** Data provided **

-- ==== Sys2Proof/Laws/State.lean ====
section
/-! SUPPORT. Updates of the state, one lemma for each field: what each update changes and that it leaves the rest. -/
namespace Sys2Proof.Machine
open Sys2Proof

/-! Registers of a thread. -/

@[simp] theorem Regs.setS_v (r : Regs) (n : BitVec 5) (x : Word) : (r.setS n x).v = r.v := by unfold Regs.setS; split <;> rfl
@[simp] theorem Regs.setS_p (r : Regs) (n : BitVec 5) (x : Word) : (r.setS n x).p = r.p := by unfold Regs.setS; split <;> rfl
@[simp] theorem Regs.setS_h (r : Regs) (n : BitVec 5) (x : Word) : (r.setS n x).h = r.h := by unfold Regs.setS; split <;> rfl
@[simp] theorem Regs.setS_genA (r : Regs) (n : BitVec 5) (x : Word) : (r.setS n x).genA = r.genA := by unfold Regs.setS; split <;> rfl
@[simp] theorem Regs.setS_genB (r : Regs) (n : BitVec 5) (x : Word) : (r.setS n x).genB = r.genB := by unfold Regs.setS; split <;> rfl
@[simp] theorem Regs.setP_s (r : Regs) (n : BitVec 3) (x : Pred) : (r.setP n x).s = r.s := by unfold Regs.setP; split <;> rfl
@[simp] theorem Regs.setP_v (r : Regs) (n : BitVec 3) (x : Pred) : (r.setP n x).v = r.v := by unfold Regs.setP; split <;> rfl
@[simp] theorem Regs.setP_h (r : Regs) (n : BitVec 3) (x : Pred) : (r.setP n x).h = r.h := by unfold Regs.setP; split <;> rfl
@[simp] theorem Regs.setP_genA (r : Regs) (n : BitVec 3) (x : Pred) : (r.setP n x).genA = r.genA := by unfold Regs.setP; split <;> rfl
@[simp] theorem Regs.setP_genB (r : Regs) (n : BitVec 3) (x : Pred) : (r.setP n x).genB = r.genB := by unfold Regs.setP; split <;> rfl
@[simp] theorem Regs.setV_s (r : Regs) (n : BitVec 5) (x : Vec) : (r.setV n x).s = r.s := rfl
@[simp] theorem Regs.setV_p (r : Regs) (n : BitVec 5) (x : Vec) : (r.setV n x).p = r.p := rfl
@[simp] theorem Regs.setV_h (r : Regs) (n : BitVec 5) (x : Vec) : (r.setV n x).h = r.h := rfl
@[simp] theorem Regs.setV_genA (r : Regs) (n : BitVec 5) (x : Vec) : (r.setV n x).genA = r.genA := rfl
@[simp] theorem Regs.setV_genB (r : Regs) (n : BitVec 5) (x : Vec) : (r.setV n x).genB = r.genB := rfl
@[simp] theorem Regs.setVL_s (r : Regs) (n : BitVec 5) (x : Vec) : (r.setVL n x).s = r.s := rfl
@[simp] theorem Regs.setVL_p (r : Regs) (n : BitVec 5) (x : Vec) : (r.setVL n x).p = r.p := rfl
@[simp] theorem Regs.setVL_h (r : Regs) (n : BitVec 5) (x : Vec) : (r.setVL n x).h = r.h := rfl
@[simp] theorem Regs.setVL_genA (r : Regs) (n : BitVec 5) (x : Vec) : (r.setVL n x).genA = r.genA := rfl
@[simp] theorem Regs.setVL_genB (r : Regs) (n : BitVec 5) (x : Vec) : (r.setVL n x).genB = r.genB := rfl
@[simp] theorem Regs.setH_s (r : Regs) (n : BitVec 4) (x : Handle) : (r.setH n x).s = r.s := rfl
@[simp] theorem Regs.setH_v (r : Regs) (n : BitVec 4) (x : Handle) : (r.setH n x).v = r.v := rfl
@[simp] theorem Regs.setH_p (r : Regs) (n : BitVec 4) (x : Handle) : (r.setH n x).p = r.p := rfl
@[simp] theorem Regs.setH_genA (r : Regs) (n : BitVec 4) (x : Handle) : (r.setH n x).genA = r.genA := rfl
@[simp] theorem Regs.setH_genB (r : Regs) (n : BitVec 4) (x : Handle) : (r.setH n x).genB = r.genB := rfl

@[simp] theorem Regs.getS_zero (r : Regs) : r.getS 0 = 0 := rfl
@[simp] theorem Regs.getP_zero (r : Regs) : r.getP 0 = BitVec.allOnes 256 := rfl
@[simp] theorem Regs.setS_zero (r : Regs) (x : Word) : r.setS 0 x = r := rfl
@[simp] theorem Regs.setP_zero (r : Regs) (x : Pred) : r.setP 0 x = r := rfl

theorem Regs.getS_setS (r : Regs) (n m : BitVec 5) (x : Word) : (r.setS n x).getS m = if m = n ∧ n ≠ 0 then x else r.getS m := by
  by_cases hm : m = 0
  · subst hm; rw [Regs.getS_zero, Regs.getS_zero, if_neg (fun h => h.2 h.1.symm)]
  · by_cases hn : n = 0
    · subst hn; rw [Regs.setS_zero, if_neg (fun h => h.2 rfl)]
    · simp only [Regs.getS, Regs.setS, if_neg hm, if_neg hn, Vector.get_eq_getElem]
      by_cases e : m = n
      · subst e; simp only [hn, ne_eq, not_false_eq_true, and_self, if_true]; exact Vector.getElem_set_self ..
      · rw [if_neg (fun h => e h.1)]
        exact Vector.getElem_set_ne _ _ (fun h => e (BitVec.eq_of_toNat_eq h.symm))

theorem Regs.getP_setP (r : Regs) (n m : BitVec 3) (x : Pred) : (r.setP n x).getP m = if m = n ∧ n ≠ 0 then x else r.getP m := by
  by_cases hm : m = 0
  · subst hm; rw [Regs.getP_zero, Regs.getP_zero, if_neg (fun h => h.2 h.1.symm)]
  · by_cases hn : n = 0
    · subst hn; rw [Regs.setP_zero, if_neg (fun h => h.2 rfl)]
    · simp only [Regs.getP, Regs.setP, if_neg hm, if_neg hn, Vector.get_eq_getElem]
      by_cases e : m = n
      · subst e; simp only [hn, ne_eq, not_false_eq_true, and_self, if_true]; exact Vector.getElem_set_self ..
      · rw [if_neg (fun h => e h.1)]
        exact Vector.getElem_set_ne _ _ (fun h => e (BitVec.eq_of_toNat_eq h.symm))

theorem Regs.getV_setV (r : Regs) (n m : BitVec 5) (x : Vec) : (r.setV n x).getV m = if m = n then x else r.getV m := by
  simp only [Regs.getV, Regs.setV, Vector.get_eq_getElem]
  by_cases e : m = n
  · subst e; rw [if_pos rfl]; exact Vector.getElem_set_self ..
  · rw [if_neg e]
    exact Vector.getElem_set_ne _ _ (fun h => e (BitVec.eq_of_toNat_eq h.symm))

/-- An arithmetic result reaches its destination and `lat`, and no other vector. -/
theorem Regs.getV_setVL (r : Regs) (n m : BitVec 5) (x : Vec) : (r.setVL n x).getV m = if m = n ∨ m = 31 then x else r.getV m := by
  unfold Regs.setVL
  rw [Regs.getV_setV, Regs.getV_setV]
  by_cases h1 : m = 31 <;> by_cases h2 : m = n <;> simp [h1, h2]

theorem Regs.getH_setH (r : Regs) (n m : BitVec 4) (x : Handle) : (r.setH n x).getH m = if m = n then x else r.getH m := by
  simp only [Regs.getH, Regs.setH, Vector.get_eq_getElem]
  by_cases e : m = n
  · subst e; rw [if_pos rfl]; exact Vector.getElem_set_self ..
  · rw [if_neg e]
    exact Vector.getElem_set_ne _ _ (fun h => e (BitVec.eq_of_toNat_eq h.symm))

@[simp] theorem Regs.getP_setS (r : Regs) (n : BitVec 5) (x : Word) (m : BitVec 3) : (r.setS n x).getP m = r.getP m := by simp [Regs.getP]
@[simp] theorem Regs.getV_setS (r : Regs) (n : BitVec 5) (x : Word) (m : BitVec 5) : (r.setS n x).getV m = r.getV m := by simp [Regs.getV]
@[simp] theorem Regs.getH_setS (r : Regs) (n : BitVec 5) (x : Word) (m : BitVec 4) : (r.setS n x).getH m = r.getH m := by simp [Regs.getH]
@[simp] theorem Regs.getS_setP (r : Regs) (n : BitVec 3) (x : Pred) (m : BitVec 5) : (r.setP n x).getS m = r.getS m := by simp [Regs.getS]
@[simp] theorem Regs.getV_setP (r : Regs) (n : BitVec 3) (x : Pred) (m : BitVec 5) : (r.setP n x).getV m = r.getV m := by simp [Regs.getV]
@[simp] theorem Regs.getH_setP (r : Regs) (n : BitVec 3) (x : Pred) (m : BitVec 4) : (r.setP n x).getH m = r.getH m := by simp [Regs.getH]
@[simp] theorem Regs.getS_setV (r : Regs) (n : BitVec 5) (x : Vec) (m : BitVec 5) : (r.setV n x).getS m = r.getS m := by simp [Regs.getS]
@[simp] theorem Regs.getP_setV (r : Regs) (n : BitVec 5) (x : Vec) (m : BitVec 3) : (r.setV n x).getP m = r.getP m := by simp [Regs.getP]
@[simp] theorem Regs.getH_setV (r : Regs) (n : BitVec 5) (x : Vec) (m : BitVec 4) : (r.setV n x).getH m = r.getH m := by simp [Regs.getH]
@[simp] theorem Regs.getS_setVL (r : Regs) (n : BitVec 5) (x : Vec) (m : BitVec 5) : (r.setVL n x).getS m = r.getS m := by simp [Regs.getS]
@[simp] theorem Regs.getP_setVL (r : Regs) (n : BitVec 5) (x : Vec) (m : BitVec 3) : (r.setVL n x).getP m = r.getP m := by simp [Regs.getP]
@[simp] theorem Regs.getH_setVL (r : Regs) (n : BitVec 5) (x : Vec) (m : BitVec 4) : (r.setVL n x).getH m = r.getH m := by simp [Regs.getH]
@[simp] theorem Regs.getS_setH (r : Regs) (n : BitVec 4) (x : Handle) (m : BitVec 5) : (r.setH n x).getS m = r.getS m := by simp [Regs.getS]
@[simp] theorem Regs.getP_setH (r : Regs) (n : BitVec 4) (x : Handle) (m : BitVec 3) : (r.setH n x).getP m = r.getP m := by simp [Regs.getP]
@[simp] theorem Regs.getV_setH (r : Regs) (n : BitVec 4) (x : Handle) (m : BitVec 5) : (r.setH n x).getV m = r.getV m := by simp [Regs.getV]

** Task goal **
Print exactly the lines above from the one with "theorem Regs.getP_setP (r" to the one with "simp only [Regs.getV, Regs.setV, Vector.get_eq_getElem]", including both.

** Output of the exercise **
theorem Regs.getP_setP (r : Regs) (n m : BitVec 3) (x : Pred) : (r.setP n x).getP m = if m = n ∧ n ≠ 0 then x else r.getP m := by
  by_cases hm : m = 0
  · subst hm; rw [Regs.getP_zero, Regs.getP_zero, if_neg (fun h => h.2 h.1.symm)]
  · by_cases hn : n = 0
    · subst hn; rw [Regs.setP_zero, if_neg (fun h => h.2 rfl)]
    · simp only [Regs.getP, Regs.setP, if_neg hm, if_neg hn, Vector.get_eq_getElem]
      by_cases e : m = n
      · subst e; simp only [hn, ne_eq, not_false_eq_true, and_self, if_true]; exact Vector.getElem_set_self ..
      · rw [if_neg (fun h => e h.1)]
        exact Vector.getElem_set_ne _ _ (fun h => e (BitVec.eq_of_toNat_eq h.symm))

theorem Regs.getV_setV (r : Regs) (n m : BitVec 5) (x : Vec) : (r.setV n x).getV m = if m = n then x else r.getV m := by
  simp only [Regs.getV, Regs.setV, Vector.get_eq_getElem]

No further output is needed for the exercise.